> [WORK ITEM] Your answer should be a single number: how many lines in the data below hold the string "execOpDone".

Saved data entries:
------------

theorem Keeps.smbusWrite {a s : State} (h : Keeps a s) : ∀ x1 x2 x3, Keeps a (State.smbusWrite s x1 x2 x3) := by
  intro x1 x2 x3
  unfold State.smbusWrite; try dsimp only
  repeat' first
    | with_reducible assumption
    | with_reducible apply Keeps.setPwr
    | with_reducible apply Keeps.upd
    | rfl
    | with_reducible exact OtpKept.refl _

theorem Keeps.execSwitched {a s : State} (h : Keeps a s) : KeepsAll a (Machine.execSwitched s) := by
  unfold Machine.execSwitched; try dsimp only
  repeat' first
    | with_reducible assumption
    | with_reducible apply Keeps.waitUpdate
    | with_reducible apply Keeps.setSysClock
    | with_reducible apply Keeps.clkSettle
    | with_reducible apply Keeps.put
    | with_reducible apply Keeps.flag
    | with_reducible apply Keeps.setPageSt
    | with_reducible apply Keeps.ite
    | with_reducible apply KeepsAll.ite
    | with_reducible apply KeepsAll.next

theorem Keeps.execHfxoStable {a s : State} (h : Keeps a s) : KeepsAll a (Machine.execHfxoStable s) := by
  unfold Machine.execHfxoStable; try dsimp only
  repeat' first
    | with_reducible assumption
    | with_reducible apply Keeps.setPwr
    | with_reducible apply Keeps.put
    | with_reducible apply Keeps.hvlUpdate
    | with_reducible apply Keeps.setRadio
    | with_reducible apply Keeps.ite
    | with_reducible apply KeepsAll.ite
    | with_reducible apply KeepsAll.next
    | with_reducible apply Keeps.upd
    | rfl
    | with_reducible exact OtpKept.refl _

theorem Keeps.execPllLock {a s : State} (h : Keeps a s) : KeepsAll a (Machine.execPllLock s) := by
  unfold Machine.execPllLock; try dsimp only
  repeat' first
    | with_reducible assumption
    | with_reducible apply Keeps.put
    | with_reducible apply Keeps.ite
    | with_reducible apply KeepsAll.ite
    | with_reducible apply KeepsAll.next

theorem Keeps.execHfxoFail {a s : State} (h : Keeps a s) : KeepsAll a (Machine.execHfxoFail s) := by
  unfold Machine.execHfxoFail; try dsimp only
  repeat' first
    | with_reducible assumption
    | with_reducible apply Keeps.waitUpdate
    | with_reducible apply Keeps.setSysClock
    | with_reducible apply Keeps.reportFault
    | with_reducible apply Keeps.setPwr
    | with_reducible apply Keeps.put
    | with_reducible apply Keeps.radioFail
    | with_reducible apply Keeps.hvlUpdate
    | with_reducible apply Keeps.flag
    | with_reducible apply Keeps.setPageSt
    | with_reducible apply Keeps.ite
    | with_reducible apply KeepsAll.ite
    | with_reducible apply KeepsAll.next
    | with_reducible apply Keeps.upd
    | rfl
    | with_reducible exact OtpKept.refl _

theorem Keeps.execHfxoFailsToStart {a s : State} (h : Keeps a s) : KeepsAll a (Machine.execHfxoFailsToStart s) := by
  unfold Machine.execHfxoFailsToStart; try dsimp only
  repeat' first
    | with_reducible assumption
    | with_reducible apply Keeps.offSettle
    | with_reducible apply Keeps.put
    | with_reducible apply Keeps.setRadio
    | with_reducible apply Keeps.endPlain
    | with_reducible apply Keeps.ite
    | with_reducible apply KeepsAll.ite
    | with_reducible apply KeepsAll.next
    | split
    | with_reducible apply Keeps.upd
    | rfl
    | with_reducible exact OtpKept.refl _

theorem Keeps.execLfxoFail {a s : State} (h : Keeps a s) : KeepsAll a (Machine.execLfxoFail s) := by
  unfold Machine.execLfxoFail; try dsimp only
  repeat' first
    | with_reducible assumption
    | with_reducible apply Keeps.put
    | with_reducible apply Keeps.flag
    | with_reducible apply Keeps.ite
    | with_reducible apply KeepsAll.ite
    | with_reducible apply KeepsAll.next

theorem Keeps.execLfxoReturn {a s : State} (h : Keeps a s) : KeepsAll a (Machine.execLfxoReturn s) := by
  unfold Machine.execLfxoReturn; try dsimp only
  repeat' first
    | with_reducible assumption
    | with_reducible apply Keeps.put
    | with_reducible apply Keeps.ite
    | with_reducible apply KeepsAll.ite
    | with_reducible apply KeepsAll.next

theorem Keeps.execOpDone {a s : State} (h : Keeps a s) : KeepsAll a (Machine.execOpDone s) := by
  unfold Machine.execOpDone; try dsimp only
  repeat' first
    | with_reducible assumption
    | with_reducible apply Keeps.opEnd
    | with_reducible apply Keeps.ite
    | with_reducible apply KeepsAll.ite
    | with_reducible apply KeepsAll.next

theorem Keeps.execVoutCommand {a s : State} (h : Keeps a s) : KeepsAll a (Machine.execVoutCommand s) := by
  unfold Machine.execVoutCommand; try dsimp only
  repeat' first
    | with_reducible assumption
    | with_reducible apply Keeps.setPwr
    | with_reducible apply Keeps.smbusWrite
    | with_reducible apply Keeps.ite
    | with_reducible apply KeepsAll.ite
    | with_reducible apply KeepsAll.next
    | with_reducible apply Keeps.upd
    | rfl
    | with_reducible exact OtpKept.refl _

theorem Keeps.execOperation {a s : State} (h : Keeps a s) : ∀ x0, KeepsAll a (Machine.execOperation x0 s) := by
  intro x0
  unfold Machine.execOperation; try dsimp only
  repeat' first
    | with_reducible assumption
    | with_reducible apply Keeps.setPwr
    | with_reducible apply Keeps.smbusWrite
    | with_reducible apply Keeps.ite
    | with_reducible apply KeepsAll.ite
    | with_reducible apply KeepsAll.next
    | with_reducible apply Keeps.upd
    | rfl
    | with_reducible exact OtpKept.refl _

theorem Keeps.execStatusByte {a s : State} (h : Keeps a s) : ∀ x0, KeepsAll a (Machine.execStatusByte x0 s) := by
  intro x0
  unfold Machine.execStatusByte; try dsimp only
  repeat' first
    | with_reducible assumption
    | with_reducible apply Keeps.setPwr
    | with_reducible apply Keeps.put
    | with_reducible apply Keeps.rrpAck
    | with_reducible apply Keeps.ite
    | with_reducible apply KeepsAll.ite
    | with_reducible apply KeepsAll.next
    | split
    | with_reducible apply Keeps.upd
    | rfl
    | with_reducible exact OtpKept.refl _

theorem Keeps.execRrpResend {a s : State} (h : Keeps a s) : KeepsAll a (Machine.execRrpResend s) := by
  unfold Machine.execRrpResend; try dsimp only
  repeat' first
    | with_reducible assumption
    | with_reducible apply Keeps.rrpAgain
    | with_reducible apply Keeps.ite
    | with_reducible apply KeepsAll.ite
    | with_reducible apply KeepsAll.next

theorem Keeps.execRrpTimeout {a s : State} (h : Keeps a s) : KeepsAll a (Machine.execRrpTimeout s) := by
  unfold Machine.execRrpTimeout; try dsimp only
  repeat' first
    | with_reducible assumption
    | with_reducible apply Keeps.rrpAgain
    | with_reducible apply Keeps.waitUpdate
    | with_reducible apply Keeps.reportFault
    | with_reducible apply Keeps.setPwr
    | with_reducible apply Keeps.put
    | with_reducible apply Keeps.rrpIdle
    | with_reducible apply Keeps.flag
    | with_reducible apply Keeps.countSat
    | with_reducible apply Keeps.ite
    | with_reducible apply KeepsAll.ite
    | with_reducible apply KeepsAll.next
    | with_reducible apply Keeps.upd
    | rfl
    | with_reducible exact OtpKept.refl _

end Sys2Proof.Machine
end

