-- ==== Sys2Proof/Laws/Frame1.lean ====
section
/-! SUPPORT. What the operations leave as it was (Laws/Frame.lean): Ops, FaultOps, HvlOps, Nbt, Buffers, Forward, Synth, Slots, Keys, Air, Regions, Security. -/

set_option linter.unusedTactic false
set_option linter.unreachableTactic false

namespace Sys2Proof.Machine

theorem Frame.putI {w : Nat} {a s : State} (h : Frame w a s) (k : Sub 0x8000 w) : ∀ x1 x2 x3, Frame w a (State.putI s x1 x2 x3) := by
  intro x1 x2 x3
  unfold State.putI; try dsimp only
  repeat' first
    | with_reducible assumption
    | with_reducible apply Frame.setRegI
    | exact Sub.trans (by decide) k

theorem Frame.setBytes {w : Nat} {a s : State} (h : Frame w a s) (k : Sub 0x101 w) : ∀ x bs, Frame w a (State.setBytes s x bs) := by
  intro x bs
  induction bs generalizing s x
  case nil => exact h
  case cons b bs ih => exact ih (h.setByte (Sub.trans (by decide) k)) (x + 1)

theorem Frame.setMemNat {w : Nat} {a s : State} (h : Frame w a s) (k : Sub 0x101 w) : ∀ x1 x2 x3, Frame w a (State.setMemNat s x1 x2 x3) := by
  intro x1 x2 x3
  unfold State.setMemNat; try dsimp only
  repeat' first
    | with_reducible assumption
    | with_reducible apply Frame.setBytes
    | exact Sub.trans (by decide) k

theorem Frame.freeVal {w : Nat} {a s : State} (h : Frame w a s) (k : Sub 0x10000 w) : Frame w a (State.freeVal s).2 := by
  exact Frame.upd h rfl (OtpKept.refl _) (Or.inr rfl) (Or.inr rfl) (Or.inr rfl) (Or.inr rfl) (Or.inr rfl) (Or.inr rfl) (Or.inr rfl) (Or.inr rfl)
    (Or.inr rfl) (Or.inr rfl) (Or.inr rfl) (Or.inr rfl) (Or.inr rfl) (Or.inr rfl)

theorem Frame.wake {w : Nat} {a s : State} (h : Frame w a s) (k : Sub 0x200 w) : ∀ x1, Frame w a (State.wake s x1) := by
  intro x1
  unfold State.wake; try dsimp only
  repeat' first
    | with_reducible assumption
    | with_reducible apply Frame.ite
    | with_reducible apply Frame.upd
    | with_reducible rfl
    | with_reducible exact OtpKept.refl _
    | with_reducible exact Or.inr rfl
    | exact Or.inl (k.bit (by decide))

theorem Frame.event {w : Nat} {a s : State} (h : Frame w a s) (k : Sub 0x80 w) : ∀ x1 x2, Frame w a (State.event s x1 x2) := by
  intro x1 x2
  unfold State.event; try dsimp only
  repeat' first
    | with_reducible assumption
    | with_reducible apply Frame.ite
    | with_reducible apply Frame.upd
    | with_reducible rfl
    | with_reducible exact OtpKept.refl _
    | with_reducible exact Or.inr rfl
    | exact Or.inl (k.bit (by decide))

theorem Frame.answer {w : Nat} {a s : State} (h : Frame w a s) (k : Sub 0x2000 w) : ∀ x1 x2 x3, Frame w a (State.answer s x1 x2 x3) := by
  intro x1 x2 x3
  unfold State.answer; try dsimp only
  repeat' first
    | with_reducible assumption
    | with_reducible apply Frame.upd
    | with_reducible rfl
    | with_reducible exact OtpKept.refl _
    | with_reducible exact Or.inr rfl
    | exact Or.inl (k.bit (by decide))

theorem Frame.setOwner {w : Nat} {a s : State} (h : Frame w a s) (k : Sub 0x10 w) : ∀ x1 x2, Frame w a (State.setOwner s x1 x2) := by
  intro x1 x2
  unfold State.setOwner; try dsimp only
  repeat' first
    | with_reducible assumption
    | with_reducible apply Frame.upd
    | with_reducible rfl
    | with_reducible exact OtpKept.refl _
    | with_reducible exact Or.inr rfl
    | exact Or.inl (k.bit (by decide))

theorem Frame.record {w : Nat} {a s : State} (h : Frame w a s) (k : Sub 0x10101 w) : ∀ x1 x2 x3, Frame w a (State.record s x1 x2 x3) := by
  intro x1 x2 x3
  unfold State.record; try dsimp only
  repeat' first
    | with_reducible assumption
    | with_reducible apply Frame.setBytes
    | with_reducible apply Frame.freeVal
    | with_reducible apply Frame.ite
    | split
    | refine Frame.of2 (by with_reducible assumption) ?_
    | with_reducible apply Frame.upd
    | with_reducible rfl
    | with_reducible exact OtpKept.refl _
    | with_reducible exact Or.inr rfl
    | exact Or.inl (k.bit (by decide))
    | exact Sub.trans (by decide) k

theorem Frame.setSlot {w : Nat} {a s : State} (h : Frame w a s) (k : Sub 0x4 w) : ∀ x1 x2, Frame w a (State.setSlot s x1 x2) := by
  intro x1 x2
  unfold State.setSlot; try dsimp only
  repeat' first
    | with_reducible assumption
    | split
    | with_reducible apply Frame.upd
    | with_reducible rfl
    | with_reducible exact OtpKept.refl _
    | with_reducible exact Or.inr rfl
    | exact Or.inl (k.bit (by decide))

------------

> [TASK OUTPUT] 2